## Supplied data:
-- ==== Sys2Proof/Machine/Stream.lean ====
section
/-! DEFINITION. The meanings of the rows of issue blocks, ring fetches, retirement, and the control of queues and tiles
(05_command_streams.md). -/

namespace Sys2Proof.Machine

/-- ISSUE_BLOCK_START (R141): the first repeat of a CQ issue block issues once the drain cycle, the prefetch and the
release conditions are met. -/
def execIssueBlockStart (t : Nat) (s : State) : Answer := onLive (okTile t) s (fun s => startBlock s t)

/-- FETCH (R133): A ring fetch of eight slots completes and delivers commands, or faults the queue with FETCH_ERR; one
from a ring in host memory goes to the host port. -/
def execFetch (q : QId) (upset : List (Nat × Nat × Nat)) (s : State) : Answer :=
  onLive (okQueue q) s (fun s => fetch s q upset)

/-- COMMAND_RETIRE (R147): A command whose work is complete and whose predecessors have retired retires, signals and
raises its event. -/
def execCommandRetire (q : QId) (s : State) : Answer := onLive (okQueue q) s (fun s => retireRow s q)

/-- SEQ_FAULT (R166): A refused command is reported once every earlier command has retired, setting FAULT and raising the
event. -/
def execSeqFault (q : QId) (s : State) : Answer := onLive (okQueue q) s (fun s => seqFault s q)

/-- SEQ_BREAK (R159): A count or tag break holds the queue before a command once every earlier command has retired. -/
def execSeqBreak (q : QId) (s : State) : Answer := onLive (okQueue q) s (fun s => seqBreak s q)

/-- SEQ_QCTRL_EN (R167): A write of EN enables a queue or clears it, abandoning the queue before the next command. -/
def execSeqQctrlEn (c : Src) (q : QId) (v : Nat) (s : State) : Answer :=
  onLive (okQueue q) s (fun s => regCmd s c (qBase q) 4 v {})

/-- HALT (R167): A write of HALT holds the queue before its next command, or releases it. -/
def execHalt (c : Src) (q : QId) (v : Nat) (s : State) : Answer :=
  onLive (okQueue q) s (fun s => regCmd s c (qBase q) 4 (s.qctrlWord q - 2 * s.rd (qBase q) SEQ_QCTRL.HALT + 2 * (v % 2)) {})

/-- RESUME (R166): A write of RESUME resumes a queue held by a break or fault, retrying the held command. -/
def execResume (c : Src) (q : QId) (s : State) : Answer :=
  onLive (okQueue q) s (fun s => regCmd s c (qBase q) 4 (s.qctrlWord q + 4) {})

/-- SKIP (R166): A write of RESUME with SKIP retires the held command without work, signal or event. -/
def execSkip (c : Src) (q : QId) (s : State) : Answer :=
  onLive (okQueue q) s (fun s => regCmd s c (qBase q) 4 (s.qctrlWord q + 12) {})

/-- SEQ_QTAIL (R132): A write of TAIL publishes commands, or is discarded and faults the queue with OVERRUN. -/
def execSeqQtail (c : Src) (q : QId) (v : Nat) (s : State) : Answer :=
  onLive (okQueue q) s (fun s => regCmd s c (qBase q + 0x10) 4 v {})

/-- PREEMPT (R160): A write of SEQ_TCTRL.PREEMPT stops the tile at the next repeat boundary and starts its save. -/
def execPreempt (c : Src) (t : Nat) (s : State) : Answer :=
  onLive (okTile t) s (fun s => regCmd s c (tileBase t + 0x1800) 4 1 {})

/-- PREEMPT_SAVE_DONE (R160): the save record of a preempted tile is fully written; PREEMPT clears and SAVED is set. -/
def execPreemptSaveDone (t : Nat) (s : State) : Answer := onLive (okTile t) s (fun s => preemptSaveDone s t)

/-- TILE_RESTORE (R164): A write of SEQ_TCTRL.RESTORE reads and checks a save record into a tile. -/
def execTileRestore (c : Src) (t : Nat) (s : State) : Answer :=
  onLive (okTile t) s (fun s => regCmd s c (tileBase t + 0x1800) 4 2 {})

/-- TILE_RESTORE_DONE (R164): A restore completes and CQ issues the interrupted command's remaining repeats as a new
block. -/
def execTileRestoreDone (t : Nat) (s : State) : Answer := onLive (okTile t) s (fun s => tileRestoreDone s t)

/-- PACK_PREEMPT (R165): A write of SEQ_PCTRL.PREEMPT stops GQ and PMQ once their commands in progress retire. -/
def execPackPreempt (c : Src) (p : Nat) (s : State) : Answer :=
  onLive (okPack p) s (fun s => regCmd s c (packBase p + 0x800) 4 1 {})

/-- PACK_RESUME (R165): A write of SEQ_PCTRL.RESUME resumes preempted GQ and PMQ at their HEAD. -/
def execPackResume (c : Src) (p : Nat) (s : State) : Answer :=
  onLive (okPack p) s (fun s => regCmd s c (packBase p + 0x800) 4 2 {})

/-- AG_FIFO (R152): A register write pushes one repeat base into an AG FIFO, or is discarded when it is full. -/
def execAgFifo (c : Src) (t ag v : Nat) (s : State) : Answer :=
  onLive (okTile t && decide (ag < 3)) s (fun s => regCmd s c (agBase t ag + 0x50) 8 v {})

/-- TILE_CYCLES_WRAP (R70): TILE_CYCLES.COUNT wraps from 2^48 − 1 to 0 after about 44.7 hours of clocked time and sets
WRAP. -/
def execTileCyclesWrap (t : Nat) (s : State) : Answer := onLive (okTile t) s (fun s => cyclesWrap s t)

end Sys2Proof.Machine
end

## Exercise instructions:
Copy all lines of the preceding data that hold the word "record".

## Final answer:
/-- PREEMPT_SAVE_DONE (R160): the save record of a preempted tile is fully written; PREEMPT clears and SAVED is set. -/
/-- TILE_RESTORE (R164): A write of SEQ_TCTRL.RESTORE reads and checks a save record into a tile. -/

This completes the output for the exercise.